Even during his early days on The Daily Show, Colbert's faux news segments were often delivered through a character similar to the ill-informed, narcissistic blowhard he inhabited for nine yearsas the frontman of The Colbert Report.

It remains to be seen how much of the real Colbert we'll see when the 51-year-old comic makes his debut Tuesday night as host of The Late Show on CBS. But here are five lesser-known facts about his life and career he's revealed so far:

Loving the bomb

Colbert grew up in Charleston, S.C., the youngest of 11 children. But the family was struck by tragedy when his father and two brothers were killed in a 1974 plane crash.

Colbert was 10 at the time, and his other siblings had already grown up and moved away, leaving just him and his mom.

He was traumatized by the loss and withdrew into books. Colbert barely graduated high school, and, as he recently told GQ, later found his way into improv theatre where one director advised young comics to "learn to love the bomb."

That is, embrace one's failures and disasters.
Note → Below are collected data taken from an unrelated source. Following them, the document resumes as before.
/-! ## Ring ports, trains and rings -/

/-- A cell frame in a replay buffer (R164). -/
structure OutFrame where
  lseq : Nat
  cell : Cell
deriving DecidableEq, Repr

/-- A ring port beside its registers (R130 to R173): training, transmitter, receiver; whether the last frame ended in an Abort block
(R170), the freed counts last sent (R168), and whether a presence cell must leave before anything else is linked here (R197). -/
structure Port where
  deskewed : Bool
  leavingOff : Bool
  retryWait : Bool
  forcedOff : Bool
  trainCnt : Nat
  lastFailure : Option Nat
  peerDie : Nat
  peerPow : Nat
  peerCnt : Nat
  sessionTx : Option Nat
  sessionRx : Option Nat
  txNext : Nat
  outstanding : List OutFrame
  used : SMap Nat
  lastCredit : SMap Nat
  txCnt : Nat
  txEpoch : Nat
  retries : Nat
  nakDue : Bool
  csreqDue : Bool
  syncDue : Bool
  rxNext : Nat
  ignoring : Bool
  rxLast : Option Nat
  rxEpoch : Nat
  freed : SMap Nat
  grants : SMap Nat
  scored : Bool
  heardPeer : Bool
  activeFrom : Nat
  lastTx : List Byte
  txAborted : Bool
  sentFreed : SMap Nat
  presenceFirst : Bool
deriving DecidableEq, Repr

def Port.init : Port :=
  { deskewed := false, leavingOff := false, retryWait := false, forcedOff := false, trainCnt := 0, lastFailure := none,
    peerDie := 0, peerPow := 0, peerCnt := 0, sessionTx := none, sessionRx := none, txNext := 0, outstanding := [],
    used := .empty, lastCredit := .empty, txCnt := 0, txEpoch := 0, retries := 0, nakDue := false, csreqDue := false,
    syncDue := false, rxNext := 0, ignoring := false, rxLast := none, rxEpoch := 0, freed := .empty, grants := .empty,
    scored := false, heardPeer := false, activeFrom := 0, lastTx := [], txAborted := false, sentFreed := .empty,
    presenceFirst := false }

/-- The header segment of a train (R143). -/
structure TrainHdr where
  ver : Nat
  flags : Nat
  ring : Nat
  dirn : Nat
  master : Nat
  segCnt : Nat
  cycle : Nat
  period : Nat
  hopCnt : Nat
  ftimeNs : Nat
  ftimeFr : Nat
  tmaster : Nat
  utcOff : Nat
  corr : Nat
  tstat : Nat
deriving DecidableEq, Repr

/-- A train in passage at an express receiver (R141, R191): where it goes on (none: absorbed), whether it passes
unchanged (R145), segments seen, its header as received. `residence` is the node's own
in 2⁻¹⁶ ns, `dirn` the ring it arrived on (0 A, 1 B). -/
structure Passage where
  startTime : Nat
  startCycle : Nat
  residence : Nat
  dirn : Nat
  onward : Option Nat
  unchanged : Bool
  next : Nat
  hdr : Option TrainHdr
  lastOut : List Byte
deriving DecidableEq, Repr

/-- An entry of a BUCKET record (R151). -/
structure Bucket where
  kind : Nat
  unit : Nat
  len : Nat
  pioff : Nat
deriving DecidableEq, Repr

/-- The train logic of a die (R141 to R160, R187 to R203). `latchSeen` are the receivers that the train of the
publish latch has passed; `taken` lists the segments committed of the accepted train with the core cycle and the ring of the copy,
`halves` its units of 8-byte words that lie in two segments; `phaseAt` is the boundary of R158 at the last start, `passedReverse` the
CYCLE last passed on a reverse lane. -/
structure Trn where
  buckets : List Bucket
  latch : SMap Word
  latchCycle : Option Nat
  latchSeen : List Nat
  accepted : Option Nat
  acceptedAt : Nat
  segCnt : Nat
  everRun : Bool
  windowOpen : Bool
  taken : List (Nat × Nat × Nat)
  halves : List (Nat × List Byte)
  beginWritten : Bool
  carry : SMap Byte
  captured : List Nat
  capturedCycle : Nat
  cycle : Nat
  lastStart : Nat
  phaseAt : Nat
  passedReverse : SMap Nat
  wrapped : SMap Bool
  passages : SMap (Option Passage)
  expressOut : SMap (List Byte)
deriving DecidableEq, Repr

def Trn.init : Trn :=
  { buckets := [], latch := .empty, latchCycle := none, latchSeen := [], accepted := none, acceptedAt := 0, segCnt := 0,
    everRun := false, windowOpen := false, taken := [], halves := [], beginWritten := false, carry := .empty, captured := [],
    capturedCycle := 0, cycle := 0, lastStart := 0, phaseAt := 0, passedReverse := .empty, wrapped := .empty, passages := .empty,
    expressOut := .empty }

/-- What a die last heard from a sender of presence cells (R183, R184). -/
structure Presence where
  node : Nat
  die : Nat
  pstate : Nat
  aePeer : Nat
  bePeer : Nat
  role : Nat
  pseq : Nat
  heard : Nat
deriving DecidableEq, Repr

/-- A position of the ring map (R185, RNG_MAP). -/
structure MapEntry where
  node : Nat
  present : Bool
  aLost : Bool
  bLost : Bool
  die : Nat
deriving DecidableEq, Repr

/-- The ring membership of a die (R182 to R186). -/
structure Rng where
  heard : List Presence
  pseq : Nat
  map : List MapEntry
  closed : Bool
deriving DecidableEq, Repr

def Rng.init : Rng := ⟨[], 0, [], false⟩

/-! ## Pins and phase -/

/-- A pin beside its registers (R319 to R327): synchronised level; the glitch filter's output, the sample cycles for which the other
level has held, and its last five outputs; the qualified level; the core cycle of the last sample; the open measure and window, edges
since Dawn step 6; the sample cycles since the last active edge, and the core cycle of the last momentary trip condition; the function's
level and output enable; the level last commanded and when, the settle count, the readback. -/
structure Pin where
  sync : Bool
  filt : Bool
  run : Nat
  hist : List Bool
  qual : Bool
  sampledAt : Option Nat
  openAt : Option Nat
  count : Nat
  windowOpen : Bool
  edges : Nat
  lastViol : Option Nat
  tmo : Option Nat
  tmoFired : Bool
  tripAt : Option Nat
  fn : Bool
  oe : Bool
  drv : Option Bool
  drvAt : Option Nat
  settle : Nat
  rbArmed : Bool
  rbBad : Bool
deriving DecidableEq, Repr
"Boy, did I have a bomb when I was 10," he told GQ. "That was quite an explosion.

"That might be why you don't see me as someone angry and working out my demons onstage. It's that I love the thing that I most wish had not happened."

Speaking in tongues

All that reading turned Colbert into a huge fan of science-fiction and fantasy most notably the works of J.R.R. Tolkien.

Colbert knows hobbits and dragons like most people know their phone number. He is reportedly fluent in Quenya, a fictional language spoken by Tolkien's elves.
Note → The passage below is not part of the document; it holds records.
/-- A cell arrives whole at its queue by relink, in its own place of the Cistern or, where it came from another die, in a
new one (R262, R628). -/
def Hw.arriveCell (h : Hw) (d q : Nat) (c : Cell) (place : Option Nat) : Hw :=
  match h.account d q (some (c.snode, c.sdie)) with
  | (none, h) =>
    let h := h.errorTo d c 0x23
    match place with
    | some i => h.freeIndex d i
    | none => h
  | (some l, h) =>
    let h := if h.isWord d q then h.closeTail d q else h
    let n := if c.fill = 0 then 16 else c.fill
    let x : CCell := ⟨c, place.getD 0, 11, none, l, h.qrd d q Q.QSTAT_EPOCH, n, 0, true⟩
    match place with
    | some _ => h.relink d q x
    | none => h.place d q x

/-! ## Queue reset, rebuild and retirement (R267 to R271) -/

/-- Queue `q` is reset (R267): emptied under a new epoch, its old cells left to the sweep. -/
def Hw.resetQueue (h : Hw) (d q code : Nat) : Hw :=
  let x := h.cq d q
  let h := h.setCq d q { x with cells := [], old := x.old ++ x.cells, sweeping := true }
  let h := h.qwr d q Q.QSTAT_EPOCH (1 - h.qrd d q Q.QSTAT_EPOCH)
  let h := h.qwr d q Q.QSTAT_QRESET 1
  let h := (h.bump d R.CIS_PTR_QRESETS).wr d R.CIS_PTR_LASTQ q
  (h.raiseFault d code q).report d 0x11 .queueReset q

/-- QUEUE_SWEEP_END (R267): 12,288 core cycles after the reset the old cells are free. -/
def queueSweepEnd (d q : Nat) (h : Hw) : Hw :=
  let x := h.cq d q
  let h := h.setCq d q { x with old := [], sweeping := false, given := false }
  each x.old (fun c h => h.freeCell d c) h

def execQueueSweepEnd (die : Die) (queue : Fin 8192) (s : State) : Host.Outcome State Fault Refusal :=
  s.onDie die (queueSweepEnd die.val queue.val)

/-- A bank's free-list copies differ (R268): it leaves allocation and its rebuild begins. -/
def Hw.rebuildBank (h : Hw) (d b : Nat) : Hw :=
  let h := h.setBank d b { h.bank d b with rebuilding := true, rebuildAt := h.now, late := [] }
  let h := (h.bump d R.CIS_FLIST_FLRESETS).wr d R.CIS_FLIST_LASTBANK b
  (h.raiseFault d 0x12 b).report d 0x11 .freeList b

/-- FREE_LIST_REBUILD_END (R268): the bank returns to allocation with its list in row order. -/
def freeListRebuildEnd (d b : Nat) (h : Hw) : Hw :=
  if (h.bank d b).rebuilding then h.setBank d b (h.bank d b).rebuilt else h

def execFreeListRebuildEnd (die : Die) (bank : Fin 16) (s : State) : Host.Outcome State Fault Refusal :=
  s.onDie die (freeListRebuildEnd die.val bank.val)

/-- The spare of R250: cells left over after all reservations, less those retired. -/
def Hw.spareCells (h : Hw) (d : Nat) : Nat :=
  196608 - (h.rd d R.CIS_RESV_RESV - h.rd d R.CIS_SPARE_SPARE) - h.rd d R.CIS_RETIRE_RETIRED

/-- SPAREOUT with CIS_SPARE while the spare holds fewer cells than SPARE (R271). -/
def Hw.checkSpare (h : Hw) (d : Nat) : Hw :=
  if h.spareCells d < h.rd d R.CIS_SPARE_SPARE then
    ((h.flag d R.CIS_RETIRE_SPAREOUT).raiseFault d 0x14 0).report d 0x11 .spareOut 0
  else h

/-- A cell that is out of every list is retired, once (R271); with no spare left a free cell of its bank is withdrawn. -/
def Hw.retireOut (h : Hw) (d i : Nat) : Hw :=
  if (h.cistern d).retired.contains i then h
  else
    let h :=
      if h.spareCells d = 0 then
        match (h.bank d (i % 16)).pop with
        | some (_, k) => h.setBank d (i % 16) k
        | none => h
      else h
    let h := h.setCistern d { h.cistern d with retired := i :: (h.cistern d).retired }
    ((h.bump d R.CIS_RETIRE_RETIRED).report d 0x11 .cellRetired i).checkSpare d

/-- The last memory error (CIS_ERRADR). -/
def Hw.memError (h : Hw) (d cell word : Nat) (ue scrub : Bool) : Hw :=
  let h := (h.wr d R.CIS_ERRADR_CELL cell).wr d R.CIS_ERRADR_WORD word
  let h := (h.wr d R.CIS_ERRADR_UE (b2n ue)).wr d R.CIS_ERRADR_SCRUB (b2n scrub)
  h.bump d (if ue then R.CIS_ECC_UECNT else R.CIS_ECC_CECNT)

/-- A cell that stands in no queue any more is uncorrectable (R270): its source is told, its charge and its link tag end, it is
retired. -/
def Hw.loseCell (h : Hw) (d word : Nat) (c : CCell) : Hw :=
  let h := (h.memError d c.index word true false).raiseFault d 0x10 c.index
  let h := h.journalErr d 0 c.index 1
  let h := h.errorTo d c.cell 0x24
  ((h.releaseCharge d c.src c.cell.klass).releaseLink d c.link).retireOut d c.index

/-- The head cell of a queue is uncorrectable (R270): it is unlinked and not delivered. -/
def Hw.loseHead (h : Hw) (d q word : Nat) : Hw :=
  match (h.cq d q).cells with
  | [] => h
  | c :: rest => (h.setCq d q { h.cq d q with cells := rest, given := false }).loseCell d word c

/-- The entry of cell `c` of queue `q` fails its parity on use (R269); a cell whose owner field cannot be trusted is retired. -/
def Hw.linkParityAt (h : Hw) (d q : Nat) (trusted : Bool) (c : Option CCell) : Hw :=
  let h := (h.bump d R.CIS_FLIST_LPARERR).raiseFault d 0x13 q
  let h := h.journalErr d 0 ((c.map (·.index)).getD 0) 2
  match c with
  | some c =>
    if trusted then h.resetQueue d q 0x11
    else
      let h := h.setCq d q { h.cq d q with cells := (h.cq d q).cells.filter (·.index != c.index) }
      (((h.releaseCharge d c.src c.cell.klass).releaseLink d c.link).retireOut d c.index).resetQueue d q 0x11
  | none => h.resetQueue d q 0x11

/-- The link RAM entry of queue `q`'s head fails its parity on use (R269). -/
def Hw.linkParity (h : Hw) (d q : Nat) (trusted : Bool) : Hw := h.linkParityAt d q trusted (h.cq d q).cells.head?

/-- What an access to queue `q` meets in the memories before it acts: true where the queue was reset by it. -/
def Hw.meet (h : Hw) (d q : Nat) (u : Upset) : Bool × Hw :=
  match u with
  | .clean => (false, h)
  | .corrected w => (false, match (h.cq d q).cells with
      | [] => h
      | c :: _ => (h.memError d c.index w.val false false).journalErr d 0 c.index 0)
  | .uncorrectable w => (false, h.loseHead d q w.val)
  | .pointers => (true, (h.journalErr d 1 q 2).resetQueue d q 0x11)
  | .freeList b => (false, h.rebuildBank d b.val)
  | .linkParity t => (true, h.linkParity d q t)

/-- What an enqueue at queue `q` meets before it acts (R266 to R270): the tail's entry, the queue's copies, a free list, or a corrected
word of the open cell that it writes into. A cell then arrives under the queue's epoch (R277). -/
def Hw.meetTail (h : Hw) (d q : Nat) (u : Upset) : Hw :=
  match u with
  | .corrected w => match h.openTail d q with
    | some c => (h.memError d c.index w.val false false).journalErr d 0 c.index 0
    | none => h
  | .pointers => (h.journalErr d 1 q 2).resetQueue d q 0x11
  | .freeList b => h.rebuildBank d b.val
  | .linkParity t => h.linkParityAt d q t (h.cq d q).cells.getLast?
  | _ => h

/-- The word at which a bus that carries an arriving cell fails its parity (R246, R270). -/
def busWord (u : Upset) : Option Nat :=
  match u with
  | .uncorrectable w => some w.val
  | _ => none

/-- A cell is written to the tail of a queue, or is lost on the bus that carries it (R270): the cell allocated for it is retired. -/
def Hw.bring (h : Hw) (d q : Nat) (c : CCell) (u : Upset) : Hw :=
  match busWord u with
  | none => h.place d q c
  | some w =>
    match h.allocate d with
    | (some i, h) => h.loseCell d w { c with index := i }
    | (none, h) => h

/-- A word is written into the open tail cell, or is lost on its bus together with that cell (R270). -/
def Hw.bringWord (h : Hw) (d q : Nat) (c : CCell) (w : Word) (u : Upset) : Hw :=
  match busWord u with
  | none => h.fillTail d q c w
  | some n =>
    let y := h.cistern d
    if (h.heldTail d q).isSome then
      let h := h.setCistern d { y with wbuf := y.wbuf.filter fun x => !(x.queue == q && !x.cell.closed) }
      h.bring d q c (.uncorrectable (Fin.ofNat 8 n))
    else (h.setCq d q { h.cq d q with cells := (h.cq d q).cells.dropLast }).loseCell d n c

/-! ## Writers (R255, R262, R630) -/

/-- A window write of a cell or a word, which takes class 1 (R262, R630): false where it is discarded. -/
def Hw.windowCell (h : Hw) (d q : Nat) (o : Origin) (data : List Byte) (u : Upset) : Bool × Hw :=
  match (h.meetTail d q u).account d q none with
  | (none, h) => (false, h)
  | (some l, h) =>
    (true, h.bring d q ⟨blankCell 1 h.nodeId d q h.nodeId d data, 0, 11, some o, l, h.qrd d q Q.QSTAT_EPOCH, 16, 0, true⟩ u)

def Hw.windowWord (h : Hw) (d q : Nat) (w : Word) (u : Upset) : Bool × Hw :=
  let h := h.meetTail d q u
  match h.openTail d q with
  | some c => (true, h.bringWord d q c w u)
  | none =>
    match h.account d q none with
    | (none, h) => (false, h)
    | (some l, h) => (true, h.bring d q (h.openCell d q 1 w l) u)

/-- A local producer writes a word with its own credit (R255): false without credit. -/
def Hw.localWord (h : Hw) (d q : Nat) (w : Word) (u : Upset) : Bool × Hw :=
  let h := h.meetTail d q u
  match h.openTail d q with
  | some c => (true, h.bringWord d q c w u)
  | none =>
    if 1 ≤ h.freeCredit d q then (true, h.bring d q (h.openCell d q (h.qrd d q Q.QCFGA_CLASS) w none) u) else (false, h)

/-- A cell that a local producer writes. -/
def Hw.producedCell (h : Hw) (d q : Nat) (data : List Byte) : CCell :=
  ⟨blankCell (h.qrd d q Q.QCFGA_CLASS) 0 0 q h.nodeId d data, 0, 11, none, none, h.qrd d q Q.QSTAT_EPOCH, 16, 0, true⟩

/-- A local producer writes a cell with its own credit (R255): false without credit. -/
def Hw.localCell (h : Hw) (d q : Nat) (data : List Byte) : Bool × Hw :=
  if 1 ≤ h.freeCredit d q then (true, h.place d q (h.producedCell d q data)) else (false, h)

/-! ## Forwarding and returns (R257 to R260) -/

/-- The LP or MP input that a forwarding queue is presented to (R257). -/
def fwdInput (q : Nat) : Nat := if 832 ≤ q ∧ q ≤ 847 then 7 else 6

/-- May a switch input present a cell of class `c` (R222, R230)? -/
def Hw.mayPresent (h : Hw) (d i c : Nat) : Bool :=
  decide (((h.switch d).stages.get [] i).length < 8) && decide (h.rd d R.SWC_INRES_USE i c < h.rd d R.SWC_INRES_RES i c)

/-- Is a forwarding queue ready (R257)? -/
def Hw.fwdReady (h : Hw) (d q : Nat) : Bool :=
  h.qrd d q Q.QCFGA_FWD == 1 && decide (1 ≤ h.qrd d q Q.QCRED_ECRED) &&
  h.mayPresent d (fwdInput q) (h.qrd d q Q.QCFGA_CLASS) &&
  (match (h.cq d q).cells with
   | [] => false
   | c :: _ => !h.isWord d q || c.closed)

/-- The queues of a die that hold cells. -/
def Hw.filledQueues (h : Hw) (d : Nat) : List Nat :=
  h.queues.entries.filterMap fun (k, x) => if k / 8192 = d ∧ x.cells ≠ [] then some (k % 8192) else none

/-- The ready queue of an input that follows `last`, wrapping from Q8191 to Q0 (R257). -/
def Hw.nextForward (h : Hw) (d i last : Nat) : Option Nat :=
  let rs := (h.filledQueues d).filter fun q => fwdInput q == i && h.fwdReady d q
  match rs.find? fun q => decide (last < q) with
  | some q => some q
  | none => rs.head?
He and actor James Franco, a fellow fan, have thrown down on Tolkien trivia twice on air (Franco lost by a mile, both times) and in 2013 Colbert put an insanely esoteric question to director Peter Jackson during a live video chat in advance of the second Hobbit movie, in which Colbert made a cameo appearance.

Losing the accent

About the same time he was picking up Quenya, Colbert was also working to drop the southern drawl of his home state.

He has said he learned at a young age, from watching TV, that southern accents were often taken as a sign of stupidity.

"And that's not true. Southern people are not stupid. But I didn't want to seem stupid. I wanted to seem smart," he told 60 Minutes in 2006.

So the fake newsman-to-be retaught himself to speak by imitating TV newsmen.

Bending an ear

Keen observers will note that Colbert's right ear sticks out at an odd angle. He's been deaf in that one since he was a child, when surgery meant to fix a perforated eardrum caused damage to his inner ear.

"I had this weird tumour as a kid," Colbert told The New Yorker in 2005, "and they scooped it out with a melon baller."

The condition diverted him from an early interest in marine biology because he's unable to scuba dive.

But, as he demonstrated during an interview with his Late Show predecessor David Letterman, he can now tuck that ear inside itself, and pop it free at will.

Talking about God

Colbert is a deeply devout Roman Catholic and continued to teach Sunday school, schedule permitting, at his parish in New Jersey during his rise to fame on The Colbert Report.

It remains to be seen if his duties at The Late Show will leave much time for catechism with schoolkids. But Colbert's faith has remained evident throughout his career whether in the humourous "This Week in God" segments he used to do on The Daily Show or when he dropped dead-serious scripture ("Whatsoever you do...") into his testimony to a U.S. congressional committee on migrant workers.

He credited his mother for her religious insight in a 2012 interview with the New York Times Magazine.

"She taught me to be grateful for my life regardless of what that entailed, and that's directly related to the image of Christ on the cross and the example of sacrifice that he gave us," he said.